TASK INSTRUCTIONS: Transcribe the data exactly, stopping after the "Machine/RadioFrames.lean. -/" line.

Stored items
○ ○ ○ ○ ○

-- ==== Sys2Proof/Decode.lean ====
section
/-! DEFINITION. Words and commands: no row of spec/opcode_table.json has bits, so no word spells a command.
What the part does decode, frames of the car line and messages of the modem port, is in Machine/Frames.lean and
Machine/RadioFrames.lean. -/

namespace Sys2Proof

/-- The command that a word of `nbits` bits spells by the table's bits: none, since no row of the table has
any. -/
def decodeTableWord (_nbits _w : Nat) : Option Instr := none

end Sys2Proof
end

○ ○ ○ ○ ○

ANSWER BELOW:
-- ==== Sys2Proof/Decode.lean ====
section
/-! DEFINITION. Words and commands: no row of spec/opcode_table.json has bits, so no word spells a command.
What the part does decode, frames of the car line and messages of the modem port, is in Machine/Frames.lean and
Machine/RadioFrames.lean. -/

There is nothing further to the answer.